The PMO’s role likely will expand considerably during the deal’s execution phase to encompass program design and control, business case and communications, financial control and tracking to metrics, risk awareness and contingency planning, and read-out and reporting to the steering committee.
• Execute and track cost savings. A reduction in overall IT operational costs often pays for a significant portion of an application rationalization program. Companies should baseline each application’s total cost of ownership to track the savings; this includes the original capital investment as well as maintenance and support fees, internal personnel costs (fully loaded), and infrastructure costs. On the program execution side, work with the leadership team and business stakeholders to define the program metrics that need to be tracked, including synergies that are realized as part of the rationalization process. Identify and agree on the tracking approach and reporting mechanisms for the program. Note that application retirements may lead to contract terminations, support consolidation, and asset reduction. Having clear-cut, planned monthly/quarterly targets for synergy realization and tracking them against the actual dispositions on a periodic basis will help to identify any leading or lagging indicators that contribute to the program execution.

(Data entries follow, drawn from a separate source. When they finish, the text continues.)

/-! ## Commit deltas (R264, R266, R303, R319 to R321, R338) -/

/-- A force as the partner wrote it (R159). -/
def applyForce (s : State) (f : ForceMsg) : State := s.setSig f.signal (fun e => { e with forced := f.forced, forceValue := f.value })
/-- A parameter change of the partner; its session is not told, so CHANGE_LOG holds a free word there (R264, R267). The module that holds the revert point takes it for a carried instance (R281). -/
def applyPartnerParam (s : State) (p : ParamWrite) : State :=
  let other := (s.image.bind (fun i => i.insts.find? (fun x => x.id = p.inst))).elim 0 (fun x => s.prog.exch.other.elim 0 (fun o => fate o x))
  match find s.prog.slots p.inst with
  | none => s
  | some o =>
    if s.prog.exch.heldHere && other ≠ 1 then s else
    let w := o + p.word
    (({ s with draws := s.draws + 1 }).setWord w (s.wordType w) p.value).logChange
      { kind := 1, number := p.inst, offset := s.paramOffset p.inst p.word, old := get 0 s.firn.stateA w, new := p.value, session := s.freeAt 0, mono := s.time.mono }
/-- A constant-page switch of the partner (R266, R267); the module that holds the revert point runs another image, whose pages stay. -/
def applyPartnerPage (s : State) (c : Nat × List (Nat × Word)) : State :=
  if s.prog.exch.heldHere then s else
  let t := c.2.foldl (fun (u : State) (w : Nat × Word) => ({ u with draws := u.draws + 1 }).logChange
    { kind := 2, number := c.1, offset := 4 * w.1, old := constWord s c.1 w.1, new := w.2, session := u.freeAt 0, mono := s.time.mono }) s
  ({ t with prog.changeRecord := put t.prog.changeRecord c.1 (c.2.foldl (fun (p : Tab Word) (w : Nat × Word) => put p w.1 w.2) (get [] t.prog.changeRecord c.1))
            prog.changeHash := s.image.elim 0 (·.hash), prog.image := s.prog.image.map (fun i => withPage i c.1 c.2) }).replaced 0x2311 0
/-- Arm states sent with a delta; a group that fires here keeps its own (R438). -/
def applyArm (s : State) (a : Nat × Bool) : State := if (s.cap a.1).firing.isSome then s else s.setArm a.1 a.2
/-- State words of the partner's layout as they stand in this module's, when it runs the other image of a revert window (R281). -/
def localWrites (s : State) (ws : List PlainWrite) : List PlainWrite :=
  match s.image, s.prog.exch.other with
  | some old, some new =>
    if !s.prog.exch.heldHere then ws else
    ws.filterMap (fun w => if w.kind ≠ 0 then some w
      else (mapWord new old s.prog.exch.layout s.prog.slots w.target.toNat).map (fun n => { w with target := BitVec.ofNat 25 n }))
  | _, _ => ws
/-- Writes of carried state mapped into the new layout while an exchange streams (R273). -/
def mapIntoNew (s : State) (ws : List PlainWrite) : State :=
  match s.image, s.prog.exch.other with
  | some old, some new =>
    let x := s.prog.exch
    if !(s.exchangeOpen && (x.phase = 3 || x.phase = 4 || x.phase = 5) && x.copied) then s else
    s.setExch (fun y => { y with layoutState := ws.foldl (fun (a : Tab Word) w =>
      if w.kind ≠ 0 then a else (mapWord old new s.prog.slots x.layout w.target.toNat).elim a (fun n => put a n w.value)) y.layoutState })
  | _, _ => s
/-- The slot words that a delta's parameter changes write, in the executing layout (R264). -/
def paramPlain (s : State) (ps : List ParamWrite) : List PlainWrite :=
  ps.filterMap (fun p => (find s.prog.slots p.inst).map (fun o => { kind := 0, target := BitVec.ofNat 25 (o + p.word), type := 0, value := p.value }))
/-- The lowest target on which two write sets differ. -/
def differing (a b : List PlainWrite) : Nat :=
  ((a ++ b).filter (fun w => !(a.contains w && b.contains w))).foldl (fun m w => min m (word2 (some (w.kind, w.target, w.type)))) 0xFFFFFFFF
/-- The standby's own vote of the release against the delta (R321): compared when both are UNANIMOUS with one input digest. -/
def compareVote (s : State) (d : Delta) (own : Option Vote) : State × Bool :=
  match own with
  | none => (if d.outcome = 0 ∨ s.buffers then s else { s with pair.uncompared := s.pair.uncompared + 1 }, false)
  | some v =>
    if !(v.outcome = 1 && d.outcome = 1 && v.digest = d.digest) then ({ s with pair.uncompared := s.pair.uncompared + 1 }, false)
    else
      let bad := decide (0 < (v.writes.filter (fun w => !d.writes.contains w)).length) || decide (0 < (d.writes.filter (fun w => !v.writes.contains w)).length)
      let t := { s with pair.compared := s.pair.compared + 1, pair.window := (bad :: s.pair.window).take 256 }
      if !bad then (t, false)
      else
        let u := (({ t with pair.mismatches := t.pair.mismatches + 1 }).occur 117 d.task).trigger 0x0A7 ([d.task] ++ two d.instant ++ [differing v.writes d.writes])
        (if 3 ≤ (u.pair.window.filter id).length then u.leaveStep 1 3 else u, true)
/-- The repair after an own vote (R240 to R242). -/
def followVote (s : State) (t : Nat) (own : Option Vote) : State := own.elim (s.unpin t) (fun v => s.follow t v.outcome v.odd)
/-- The module is in step (R338): E-0x0A6, D118 ends, SETTLING is over. -/
def reachStep (s : State) : State :=
  let t := ((({ s with pair.phase := 5, pair.restartRun := 0 }).trigger 0x0A5 []).trigger 0x0A6 [1, 0]).fall 118
  if t.prog.exch.phase = 7 then (t.setExch (fun x => { x with phase := 0, outcome := 2 })).trigger 0x097 [] else t
/-- Two clean releases of the slowest task since the buffer drained, with the clocks within 1 µs (R338); and, while the standby keeps the new layout too, its releases whose deltas have been mapped since the bulk copy (R273). -/
def judgeStep (s : State) (d : Delta) (own : Option Vote) (bad : Bool) : State :=
  if !s.slowest.elim false (fun x => x.task = d.task) then s else
  let clean := !bad && (own.elim (d.outcome = 0) (fun v => v.outcome ≠ 3 && v.outcome ≠ 5)) && decide (s.pair.clockOffset.natAbs ≤ 1000)
  let t := { s with pair.cleanRun := if clean then s.pair.cleanRun + 1 else 0 }
  let u := if t.prog.exch.copied && t.prog.exch.phase = 3 then t.setExch (fun x => { x with mapped := x.mapped + 1 }) else t
  if u.pair.phase = 4 && u.pair.drained && 2 ≤ u.pair.cleanRun then u.reachStep else u
/-- A delta takes effect: its committed writes in place of the own vote's result, with the status effects of its outcome (R234 to R236, R320). -/
def applyDelta (s : State) (d : Delta) : State :=
  let t := d.task
  let own := (s.firnTask t).vote.filter (fun v => v.instant = d.instant)
  let s1 := d.arms.foldl applyArm (d.constPages.foldl applyPartnerPage (d.params.foldl applyPartnerParam (d.forces.foldl applyForce s)))
  let s1 := s1.mapIntoNew (s.paramPlain d.params)
  let ws := s.localWrites d.writes
  let s2 := if d.outcome = 1 ∨ d.outcome = 2 ∨ d.outcome = 3 ∨ d.outcome = 6 then
      ((s1.commit t ws).mapIntoNew ws).setFirn t (fun f => { f with lastCommit := d.instant })
    else if d.outcome = 4 then s1.skewHold t else s1
  let next := fun (k : TaskSt) => match s.taskDecl t with
    | some x => if x.timeBase = 1 ∧ k.lastRelease = d.instant then nextInstant x d.alignOffset d.instant else k.nextRelease
    | none => k.nextRelease
  let s3 := (s2.setTask t (fun k => { k with alignRecv := some d.alignOffset, nextRelease := next k, deltaDue := false })).setFirn t (fun f => { f with vote := none })
  let c := (s3.followVote t own).compareVote d own
  c.1.judgeStep d own c.2
/-- A delta waits while this module's own release of its instant has not ended (R303, R320). -/
def deltaWaits (s : State) (d : Delta) : Bool :=
  (s.task d.task).release.elim false (fun r => r.instant ≤ d.instant) || (s.dispatches d.task && decide (s.time.mono < d.instant))
    || s.pair.received.any (fun e => e.task = d.task)
/-- The received deltas that need not wait are applied, those of one task in order. -/
def applyReceived (s : State) : State :=
  s.pair.received.foldl (fun u d => if u.deltaWaits d then { u with pair.received := u.pair.received ++ [d] } else u.applyDelta d) { s with pair.received := [] }
/-- COMMIT_DELTA. -/
def opDelta (s : State) (d : Delta) : State :=
  if !s.streams then s
  else if !s.inOrder d.sequence then s.streamGap
  else
    let t := { s with pair.streamSeq := d.sequence }
    (if s.buffers then { t with pair.buffer := t.pair.buffer ++ [d] } else ({ t with pair.received := t.pair.received ++ [d] }).applyReceived).settle
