-- ==== Sys2Proof/Machine/Field.lean ====
section
/-! DEFINITION. The Field Block: output updates, the watchdog, supply sag, channels, HART and trim (18). -/
namespace Sys2Proof.Machine

/-! ## Bands (Tables 18.3 and 18.4) -/

/-- Quality, WIRE_BREAK, OVERRANGE and UNDERRANGE of a trimmed current in µA (Table 18.4). -/
def currentBand (ua : Int) : BitVec 2 × Bool × Bool × Bool :=
  if ua < 500 then (2, true, false, true) else if ua ≤ 3600 then (2, false, false, true) else if ua < 3800 then (1, false, false, true)
  else if ua ≤ 20500 then (0, false, false, false) else if ua < 21000 then (1, false, true, false) else (2, false, true, false)
/-- The worse of two qualities. -/
def worse (a b : BitVec 2) : BitVec 2 := if a.toNat < b.toNat then b else a
/-- Why an analog sample is recorded: CAUSE of Table 14.2 for the last recorded, the previous and the new current; 0 when it is not. -/
def sampleCause (b : ChannelDecl) (recorded : Option Int) (old new : Int) : Nat :=
  let up := fun (h : Nat) => decide (old < (h : Int)) && decide ((h : Int) ≤ new)
  let down := fun (h : Nat) => decide (new < (h : Int)) && decide ((h : Int) ≤ old)
  bit (recorded.elim true (fun r => decide (b.deadband ≤ (new - r).natAbs))) 0 + bit (up b.high) 1 + bit (down b.high) 2 + bit (down b.low) 3 + bit (up b.low) 4

namespace State

/-- A group rewritten. -/
def setGrp (s : State) (g : Nat) (f : Group → Group) : State := { s with field.groups := put s.field.groups g (f (s.grp g)) }
/-- A channel rewritten. -/
def setChan (s : State) (c : Nat) (f : Chan → Chan) : State := { s with field.chans := put s.field.chans c (f (s.chan c)) }
/-- The number is a group's. -/
def isGroup (g : Nat) : Bool := g = 1 || g = 2
/-- The bound channels of a group. -/
def groupChannels (s : State) (g : Nat) : List ChannelDecl :=
  s.image.elim [] (fun i => i.channels.filter (fun b => decide (b.channel < 0x30) && groupOf b.channel = g))
/-- A bound channel of one of some kinds. -/
def bound (s : State) (c : Nat) (kinds : List Nat) : Option ChannelDecl := (s.binding c).filter (fun b => decide (c < 0x30) && kinds.contains b.kind)
/-- Inputs are sampled: in every mode but COLD (R519). -/
def samples (s : State) : Bool := s.mode.current ≠ .cold && !s.mode.inReset

/-! ## Input quality (R525, Table 18.3) -/

/-- The quality that a group's supply leaves its inputs at best. -/
def supplyQuality (s : State) (g : Nat) : BitVec 2 := if !(s.grp g).undervolt then 0 else if (s.grp g).deep then 2 else 1
/-- A quality as measured on a channel, with its supply and its unit's fences (R139, R525). -/
def fieldQuality (s : State) (c unit : Nat) (measured : BitVec 2) : BitVec 2 := if s.unitFenced unit then 3 else worse measured (s.supplyQuality (groupOf c))
/-- What a channel's own state says of the quality of the input or readback signal it carries. -/
def ownQuality (s : State) (b : ChannelDecl) : BitVec 2 :=
  let x := s.chan b.channel
  match b.kind with
  | 3 => if x.readbackFail then 2 else 0
  | 5 => if x.loopCompliance then 2 else 0
  | 4 => (currentBand x.measured).1
  | _ => if x.wireBreak then 2 else 0
/-- The signal that carries what a channel measures: the bound signal of an input, the readback signal of an output. -/
def inputOf (b : ChannelDecl) : Option Nat := if b.kind = 3 ∨ b.kind = 5 then b.readback else b.signal
/-- A measured value into the Signal Image (R519); SUBSTITUTED ends with the first value after a fence (R141). -/
def writeInput (s : State) (b : ChannelDecl) (f : Sig → Sig) : State :=
  if !s.linkWrites then s else (inputOf b).elim s (fun g => s.sourceSig g (fun e => { f e with source := 0, substituted := e.substituted && s.unitFenced e.unit, undervolt := (s.grp (groupOf b.channel)).undervolt }))
/-- What a channel tells of its input beside the value, which it keeps: flags and quality; a value that a fence has replaced keeps its quality until the next value (R141, R530). -/
def flagInput (s : State) (b : ChannelDecl) (f : Sig → Sig) : State :=
  if !s.linkWrites then s else (inputOf b).elim s (fun g => s.sourceSig g (fun e => let n := f e; { n with quality := if e.substituted then e.quality else n.quality, undervolt := (s.grp (groupOf b.channel)).undervolt }))
/-- UNDERVOLT on every signal of a group's channels, and the quality of its inputs as the supply stands (R525). -/
def markSupply (s : State) (g : Nat) : State :=
  if !s.linkWrites then s else
  (s.groupChannels g).foldl (fun u b =>
    let v := b.signal.elim u (fun n => u.setSig n (fun e => { e with undervolt := (u.grp g).undervolt }))
    (inputOf b).elim v (fun n => v.sourceSig n (fun e => { e with undervolt := (u.grp g).undervolt, quality := if e.substituted then e.quality else u.fieldQuality b.channel e.unit (u.ownQuality b) }))) s

/-- UNDERVOLT as a group's sample leaves it on every signal of the group's channels (R525). -/
def markUndervolt (s : State) (g : Nat) : State :=
  if !s.linkWrites then s else
  (s.groupChannels g).foldl (fun u b => (b.signal.toList ++ b.readback.toList).foldl (fun v n => v.setSig n (fun e => { e with undervolt := (v.grp g).undervolt })) u) s

/-! ## The output path (R520 to R524) -/

/-- A channel fault is set: counted, recorded, and told of by its detector with the channel code (R545). -/
def chanFault (s : State) (c d : Nat) : State := ((s.setChan c (fun x => { x with faults := x.faults + 1 })).trigger 0x123 []).occur d c
/-- OUTPUT_UPDATE: OWNER and every value of the group (R520, R521, R523). -/
def opOutputUpdate (s : State) (g : Nat) : State :=
  if !isGroup g || s.mode.inReset || !s.time.monoRun || s.time.mono % 100000 ≠ 0 then s else
  let t := s.setGrp g (fun x => { x with gateOpen := s.gateOpen, lastOwner := if s.gateOpen then s.time.now else x.lastOwner,
                                         limit := s.field.watchdog })
  (t.redriveGroup g true).settle
/-- FB_WATCHDOG_EXPIRY: safe states at once, then the detector fences the group (R523, R524). -/
def opWatchdog (s : State) (g : Nat) : State :=
  if !isGroup g || !(s.grp g).gateOpen || (s.grp g).watchdogExpired || decide (s.time.now < (s.grp g).lastOwner + (s.grp g).limit.toNat * 1000000) then s else
  let t := ((s.setGrp g (fun x => { x with watchdogExpired := true })).redriveGroup g).trigger 0x122 []
  (t.occurOpen (251 + g)).settle

/-! ## Field supply (R525 to R528) -/

/-- A 100 µs sample of a group's supply. -/
def opSupply (s : State) (g mv : Nat) : State :=
  if !isGroup g || s.mode.inReset then s else
  let now := s.time.now
  let old := s.grp g
  let low := decide (mv < 16000)
  let good := decide (19200 ≤ mv)
  let t := s.setGrp g (fun x => { x with
    supply := mv, below16 := if low then some (x.below16.getD now) else none, above19 := if good then some (x.above19.getD now) else none
    restoreReady := x.restoreReady && !low })
  if !good && !old.undervolt then
    let u := ((t.setGrp g (fun x => { x with undervolt := true, deep := false })).trigger 0x120 [mv]).markSupply g
    (u.riseOpen (247 + g)).settle
  else if good && old.undervolt && decide ((t.grp g).above19.getD now + 100000000 ≤ now) then
    let u := ((t.setGrp g (fun x => { x with undervolt := false, deep := false })).trigger 0x120 [mv]).markSupply g
    (u.fall (247 + g)).settle
  else (t.markUndervolt g).settle
/-- The supply has stayed below 16.0 V for 2 ms: every output switches off, inputs read BAD (R526). -/
def opSwitchOff (s : State) (g : Nat) : State :=
  let x := s.grp g
  if !isGroup g || !x.below16.elim false (fun t => decide (t + 2000000 ≤ s.time.now)) || (x.switchedOff && x.deep) then s else
  let t := (s.setGrp g (fun x => { x with deep := true, restoreReady := false, storeReady := false })).markSupply g
  if x.switchedOff then t.settle else
  let u := (t.setGrp g (fun x => { x with switchedOff := true, switchOffs := x.switchOffs + 1 })).trigger 0x121 []
  ((((u.cancelGroupTrim g).pathOver (0x4B + g)).redriveGroup g).riseOpen (249 + g)).settle
/-- A group's outputs resume: each takes its row (R527). -/
def resume (s : State) (g : Nat) : State :=
  let t := (s.setGrp g (fun x => { x with switchedOff := false, restoreReady := false })).trigger 0x121 []
  ((t.redriveGroup g).fall (249 + g)).settle
/-- The supply has stayed at or above 19.2 V for 100 ms: RESTORE_READY, and the outputs resume under automatic policy. -/
def opRestoreReady (s : State) (g : Nat) : State :=
  let x := s.grp g
  if !isGroup g || !x.switchedOff || x.restoreReady || !x.above19.elim false (fun t => decide (t + 100000000 ≤ s.time.now)) then s else
  let t := (s.setGrp g (fun x => { x with restoreReady := true })).trigger 0x121 []
  if s.field.restorePolicy.getLsbD (g - 1) then t.resume g else t
/-- Check 14 of GROUP_RESTORE. -/
def opGroupRestore (s : State) (x : ReplyTo) : State :=
  let g := x.req.index.toNat - 0x7900
  s.check14 x (x.req.value ≠ 1) (!(s.grp g).restoreReady) false (fun t => t.resume g)
/-- A group's energy store is charged (R531). -/
def opStoreCharged (s : State) (g : Nat) : State := if isGroup g && !s.mode.inReset then s.setGrp g (fun x => { x with storeReady := true }) else s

• Protect intellectual property and exposure. In many M&A scenarios, business, legal, regulatory, and compliance may require that certain data be archived prior to retiring the legacy applications post-rationalization. Most companies try to integrate key processes and, thereby, systems to realize synergies rapidly; they often focus on active data migration to target systems, leaving legacy records in source systems. Careful consideration should be paid to active versus historical data, which is usually determined by lines of business (LOBs) as part of the integration planning. Working closely with records management and legal functions to identify retention requirements usually pays dividends in managing corporate risk and exposure.
Wrapping it up
An M&A-driven application rationalization program offers benefits to both buyer and seller. In an acquisition, rationalization may help to streamline a company’s newly expanded software portfolio and limit/reduce redundant processes and technologies to assist in achieving M&A-related synergy goals. In a divestiture, application rationalization may help a seller avoid stranded costs and align the remaining applications with the spun-off organization’s new enterprise architecture.